Since then, Medtronic and Recor have published more clinical data on their devices. The ESC’s updated position is underpinned by evidence such as long-term, non-randomized, follow-up data from Medtronic studies and three-year data from a Recor trial.
The society said renal denervation has shown “clear promise” in reducing blood pressure but identified “concerns that warrant consideration.” The effect on blood pressure “is relatively modest for an invasive procedure,” cost-effectiveness has not been fully established, and there are no adequately powered trials showing the safe, long-term reduction of cardiovascular events, the ESC said.
That mix of promise and concerns led the ESC to grant a Class IIb recommendation to the procedure in some patients. The society reserves Class IIb for cases when “usefulness/efficacy is less well established by evidence/opinion.” Interventions with Class IIb recommendations may be considered by physicians. The ESC has two stronger recommendations for devices supported by more robust evidence.

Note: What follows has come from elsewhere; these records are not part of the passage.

/-- Resolve one page of a side that holds command byte `pos` (R250). -/
def resolvePage (d : CopySide) (x : SysRegs) (k : AKind) (user : Bool) (pos : Nat) (i : SideInfo) (s : State) :
    Res (SideInfo × State) := do
  let p := d.at pos
  match d.loc x pos s with
  | .nowhere => raise cCOORD p
  | .scratch core b =>
    must (ownsPage s x.vfid core (b / 4096)) cCOORD p
    let die (c : Nat) : BitVec 13 := diesOf (dieOf s.cur) (.core c)
    match tombOf s core (b / 4096) with
    | some t =>
      if d.win = 15 then
        alive (.core core) p s
        alive (.core t.newCore) p s
        .ok ({ i with dies := i.dies ||| die t.newCore }, s)
      else
        alive (.core core) p s
        let o := t.newPage * 4096 * winScale d.win + (d.off pos).toNat % (4096 * winScale d.win)
        let np := ptrWithOff (mkPtr (vfFrame s x.vfid) t.newCore d.win 0) (o % 2 ^ 20) (decide (winEnd d.win ≤ o))
        .ok ({ i with dies := i.dies ||| die core, stale := i.stale.or (some np) }, s)
    | none =>
      alive (.core core) p s
      .ok ({ i with dies := i.dies ||| die core }, s)
  | .global va =>
    let q := if d.coord then w64 ((x.ovfptr.toNat + ((d.off pos).toNat - x.spillsz.toNat)) % 2 ^ 63) else p
    let (r, s1) ← translateNow s (dieOf s.cur) x.vfid va user k q
    if reservedPa r.pa then .error (.fault (.reservedAddress r.pa))
    else
      keepWalk s1 (alive (homeOf r.pa) q s)
      let ta := match s.trans.vf? x.vfid with
        | some f => (tagAddr f va).getD va
        | none => va
      let ent : Xlat := ⟨va / 65536, r.pa / 65536, ta / 65536, genAt s x.vfid ta⟩
      .ok ({ i with
        xl := if i.xl.contains ent then i.xl else i.xl ++ [ent]
        dies := i.dies ||| diesOf (dieOf s.cur) (homeOf r.pa) }, s1)

/-- Resolve the pages of a side from a command byte on, ascending. -/
def resolvePages (d : CopySide) (x : SysRegs) (k : AKind) (user : Bool) :
    Nat → Nat → Nat → SideInfo → State → Res (SideInfo × State)
  | 0, _, _, i, s => .ok (i, s)
  | fuel + 1, pos, hi, i, s =>
    if hi ≤ pos then .ok (i, s)
    else do
      let (i1, s1) ← keepWalk s (resolvePage d x k user pos i s)
      resolvePages d x k user fuel (pos + d.room x pos s) hi i1 s1

/-- The descriptors of a side's first and last elements exist (R72). -/
def sideDescOk (d : CopySide) (x : SysRegs) (a b : Nat) (s : State) : Bool :=
  let wd := if d.win = 5 then x.wdesc5.toNat else x.wdesc6.toNat
  !(d.coord && decide (d.win = 5 ∨ d.win = 6)) ||
    ((descIn x.vfid d.win (d.off a).toNat wd s).isSome && (descIn x.vfid d.win (d.off (b - 4)).toNat wd s).isSome)

/-- Resolution of a side (R249, R250): windows, frame, alignment when either side decodes, End, then page by page. A side with no byte
in bounds has no page, but its pointer is checked (log 96). -/
def resolveSide (d : CopySide) (k : AKind) (len : Nat) (decode : Bool) (s : State) : Res (SideInfo × State) := do
  let p := d.ptr
  let (a, b) := d.span len
  let x := s.ctx.sys
  if d.coord then
    must (decide (fld p.toNat 37 26 = 0)) cCOORD p
    must (decide (d.win ≤ 8 ∨ d.win = 15)) cCOORD p
    must (decide (d.win = 15) || (vfFrame s x.vfid).holds (ptrDie p) (ptrY p) (ptrX p)) cCOORD p
  else .ok ()
  must (!decode || decide (d.base % 4 = 0)) cMISALIGN (d.at 0)
  if b ≤ a then .ok (⟨[], 0, none⟩, s)
  else
    if d.coord then
      must (decide (0 ≤ d.off a)) cCOORD (d.at a)
      must (decide (d.off b ≤ winEnd d.win)) cCOORD (if d.off (b - 1) < 2 ^ 20 then p else d.at (b - 1))
      must (sideDescOk d x a b s) cCOORD p
    else .ok ()
    resolvePages d x k (!s.ctx.st.mode) (len / 1024 + 8) a b ⟨[], 0, none⟩ s

/-- The physical address a translation of the push gives (R195). -/
def xlPa (xl : List Xlat) (va : Nat) : Option Nat :=
  (xl.find? fun e => e.va == va / 65536).map fun e => e.pa * 65536 + va % 65536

The Class IIb recommendation is limited to patients who have uncontrolled hypertension despite taking a three-drug combination, as well as people with high blood pressure who have tried fewer drugs but are at increased risk of cardiovascular events. The ESC said “cost-effectiveness considerations are likely to be optimal in this setting” because the patients are at higher risk of cardiovascular events.
The recommendation is limited to medium- to high-volume centers. “The impact of scaling up renal denervation on usual cardiac department catheterization laboratory workflows is of some concern,” the ESC said, adding that it is important that adopting the intervention does not delay access to “other elective procedures with proven efficacy in reducing [cardiovascular disease] outcomes.”
Medtronic, which sells the Symplicity Spyral renal denervation system in Europe and other markets, published a statement about the new ESC guidelines. Jason Weidman, president of Medtronic’s coronary and renal denervation business, said the guidelines reinforce the procedure as an additional hypertension option.
Medtronic competes with Recor, part of Otsuka Medical Devices, for the market.